Joseph Myers [Fri, 11 Feb 2022 23:16:33 +0000 (23:16 +0000)]
i18n: fix exgettext handling of C++ sources
The move of source files to .cc names broke most message extraction by
exgettext because it processed .c files with --language=GCC-source but
didn't process .cc files that way. Fix to process files identified as
C++ that way as well.
Tested with "make gcc.pot".
* exgettext: Also process C++ sources with --language=GCC-source.
Ian Lance Taylor [Fri, 11 Feb 2022 22:53:56 +0000 (14:53 -0800)]
libgo: update to Go1.18beta2
gotools/
* Makefile.am (go_cmd_cgo_files): Add ast_go118.go
(check-go-tool): Copy golang.org/x/tools directories.
* Makefile.in: Regenerate.
Reviewed-on: https://go-review.googlesource.com/c/gofrontend/+/384695
Jonathan Wakely [Thu, 10 Feb 2022 17:34:58 +0000 (17:34 +0000)]
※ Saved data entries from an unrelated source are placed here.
/-- What reaches at or above a lowered one (R329). -/
def State.aboveDram (s : State) (level : Nat) : Bool :=
  let svc := s.tf PG_SEC R.SEC_SVC_CTRL_ENABLE
  (s.tf PG_JRN_S R.JRN_CTRL_ENABLE &&
    level < s.g64 PG_JRN_S R.JRN_BASE_LO_BASE R.JRN_BASE_HI_BASE / 4096 * 4096 + 32 * s.jrnSlots PG_JRN_S) ||
  (svc && level < s.svcBase + 64 * s.svcSlots) || (svc && level < s.argArea s.svcSlots) ||
  ([1024, 1025].any fun q => s.subEn q && level < s.subBase q + 16 * s.subSlots q) ||
  ((s.spillRange 0x50).2 != 0 && level < (s.spillRange 0x50).1 + (s.spillRange 0x50).2) ||
  (s.sdt.any fun e => e.2.secure && e.2.state != sFREE && level < e.2.base + e.2.bytes)

/-- The highest DRAM level: the capacity in 2 MiB units, at most 16,384; the most while memory has not been initialised. -/
def State.wmDramMax (s : State) : Nat := if s.capBytes = 0 then 16384 else min 16384 (s.capBytes / 2097152)

/-- Why a watermark write is refused: out of range, the mode, the lock, what stands in the way (R328, R329). -/
def State.wmCode (s : State) (out conflict : Bool) : Option Nat :=
  refusal [ (out, BAD_ARG), (s.tf PG_WMARK R.LOCK_LOCKED, NO_RIGHT),
            (s.mode != ENUMERATE && s.mode != CONFIGURE && s.mode != FALLBACK, WRONG_STATE), (conflict, NO_RESOURCE) ]

/-- A refused watermark write changes nothing but RESULT. -/
def State.wmRefused (c : Nat) (s : State) : State := (s.sf PG_WMARK R.WM_STATUS_RESULT c).err PG_WMARK c

/-- An accepted write of watermark `k`; a new level raises WM_CHANGED. -/
def State.wmSet (k : Nat) (f : Fld) (level : Nat) (s : State) : State :=
  ((s.sf PG_WMARK R.WM_STATUS_RESULT OK).sf PG_WMARK f level).raise PG_WMARK 2 { d6 := k, d7 := level }

/-- WM_DRAM: the pages between the old and the new level become invalid. -/
def wmDramAct (v : Word) : Act where
  code s :=
    let n := bits v 0 15
    let old := s.gf PG_WMARK R.WM_DRAM_LEVEL
    s.wmCode (s.wmDramMax < n) ((old < n && s.belowDram (n * 2097152)) || (n < old && s.aboveDram (n * 2097152)))
  refused c s := s.wmRefused c
  go s :=
    let n := bits v 0 15
    let old := s.gf PG_WMARK R.WM_DRAM_LEVEL
    (s.clearPages (512 * min n old) (512 * max n old)).wmSet 0 R.WM_DRAM_LEVEL n

/-- WM_SDT. -/
def wmSdtAct (v : Word) : Act where
  code s :=
    let n := bits v 0 13
    let old := s.wmSdt
    s.wmCode (4096 < n) ((old < n && s.openInsts.any fun i => s.ent i 4 16 13 != 0 && s.ent i 4 0 12 < n) ||
      (s.sdt.any fun e => n ≤ e.1 && e.1 < old && e.2.state != sFREE))
  refused c s := s.wmRefused c
  go s := s.wmSet 1 R.WM_SDT_LEVEL (bits v 0 13)

/-- WM_SRAM: the tiles of macros that change side become EMPTY. -/
def wmSramAct (v : Word) : Act where
  code s := s.wmCode (96 < bits v 0 7) false
  refused c s := s.wmRefused c
  go s :=
    let n := bits v 0 7
    let old := s.gf PG_WMARK R.WM_SRAM_LEVEL
    (s.dropSlots fun k => decide (16 * min n old ≤ k) && decide (k < 16 * max n old)).wmSet 2 R.WM_SRAM_LEVEL n

/-- WM_DRAM_WRITE, WM_SDT_WRITE and WM_SRAM_WRITE (R328, R329). -/
def execWmDramWrite (t : Time) (p : Port) (v : Word) (s : State) : Host.Outcome State Fault Refusal :=
  nxt t (fun s => s.guarded p PG_WMARK 0x40 (wmDramAct v).run) s
def execWmSdtWrite (t : Time) (p : Port) (v : Word) (s : State) : Host.Outcome State Fault Refusal :=
  nxt t (fun s => s.guarded p PG_WMARK 0x44 (wmSdtAct v).run) s
def execWmSramWrite (t : Time) (p : Port) (v : Word) (s : State) : Host.Outcome State Fault Refusal :=
  nxt t (fun s => s.guarded p PG_WMARK 0x48 (wmSramAct v).run) s

/-! JTAG and counters (R348, R350). -/

/-- IDCODE: the stepping, 0x8810, the manufacturer code and 1 (R348). -/
def jtagIdcode : Nat := 0xB0000000 + 0x8810 * 4096 + Config.jedecId * 2 + 1

/-- What Capture-DR loads, first bit first (R348): the identity, or the bypass bit, which CLAMP and HIGHZ also select.  The manual gives
the boundary register of SAMPLE/PRELOAD and EXTEST no order, and DBG_ACCESS no register. -/
def State.tapCapture (s : State) : Option (List Bool) :=
  match s.tapIr with
  | .idcode => some ((List.range 32).map (bit jtagIdcode))
  | .bypass | .clamp | .highz => some [false]
  | .sample | .extest | .dbgAccess => none

/-- Entry to EXTEST, CLAMP or HIGHZ: every island resets, SRAM and the valid bitmap are cleared, and ENUMERATE is held. -/
def execJtagExtestEntry (entry : TapEntry) (s : State) : Host.Outcome State Fault Refusal :=
  nxt entry.time (fun s => { s.restart s.mode with jtagHold := true, tapIr := entry.ir }) s

/-- The TAP passes through Test-Logic-Reset. -/
def execJtagTestLogicReset (t : Time) (s : State) : Host.Outcome State Fault Refusal :=
  nxt t (fun s => { s with jtagHold := false, tapReset := false, tapIr := .idcode }) s

/-- PERF_CTRL.CLEAR: every counter reads 0. -/
def perfClearAct : Act where
  go s := forNat 32 (fun k s => (s.sf PG_PERF (R.PERF_CNT_LO_COUNT k) 0).sf PG_PERF (R.PERF_CNT_HI_COUNT k) 0) s

/-- PERF_CLEAR (R350). -/
def execPerfClear (t : Time) (p : Port) (s : State) : Host.Outcome State Fault Refusal :=
  nxt t (fun s => s.guarded p PG_PERF 0x40 perfClearAct.run) s

end Sys2Proof.Machine
end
libstdc++: Fix FAIL: 20_util/temporary_buffer.cc for C++14
The std::get_temporary_buffer function is deprecated since C++17, but
the test was expecting a warning for C++14 as well.
libstdc++-v3/ChangeLog:
* testsuite/20_util/temporary_buffer.cc: Fix dg-warning target
selector.
Jonathan Wakely [Fri, 11 Feb 2022 21:17:05 +0000 (21:17 +0000)]
libstdc++: Fix test failures at -O0
libstdc++-v3/ChangeLog:
* testsuite/20_util/monotonic_buffer_resource/allocate.cc:
Ignore -Walloc-larger-than warning.
* testsuite/20_util/unsynchronized_pool_resource/allocate.cc:
Likewise.
* testsuite/29_atomics/atomic/cons/user_pod.cc: Compile with -O1
to avoid linker error for __atomic_is_lock_free.
Jakub Jelinek [Fri, 11 Feb 2022 19:27:23 +0000 (20:27 +0100)]
match.pd: Fix up (X & Y) CMP 0 -> X CMP2 ~Y simplifications [PR104499]
The following testcase ICEs on x86_64-linux, because match.pd emits
there a NOP_EXPR cast from int*8 vector type with BLKmode to
unsigned*8 vector type with BLKmode and vec-lowering isn't prepared
to handle such casts.
Fixed by using VIEW_CONVERT_EXPR instead.
2022-02-11 Jakub Jelinek <jakub@redhat.com>
PR tree-optimization/104499
* match.pd ((X & Y) CMP 0 -> X CMP2 ~Y): Use view_convert instead
of convert.
* gcc.c-torture/compile/pr104499.c: New test.
Jakub Jelinek [Fri, 11 Feb 2022 18:47:14 +0000 (19:47 +0100)]
middle-end: Small __builtin_clear_padding improvements
When looking at __builtin_clear_padding today, I've noticed that
it is quite wasteful to extend the original user one argument to 3,
2 is enough. We need to encode the original type of the first argument
because pointer conversions are useless in GIMPLE, and we need to record
a boolean whether it is for -ftrivial-auto-var-init=* or not.
But for recording the type we don't need the value (we've always used
zero) and for recording the boolean we don't need the type (we've always
used integer_type_node).
So, this patch merges the two into one.
2022-02-11 Jakub Jelinek <jakub@redhat.com>
* tree.cc (build_common_builtin_nodes): Fix up formatting in
__builtin_clear_padding decl creation.
* gimplify.cc (gimple_add_padding_init_for_auto_var): Encode
for_auto_init in the value of 2nd BUILT_IN_CLEAR_PADDING
argument rather than in 3rd argument.
(gimplify_call_expr): Likewise. Fix up comment formatting.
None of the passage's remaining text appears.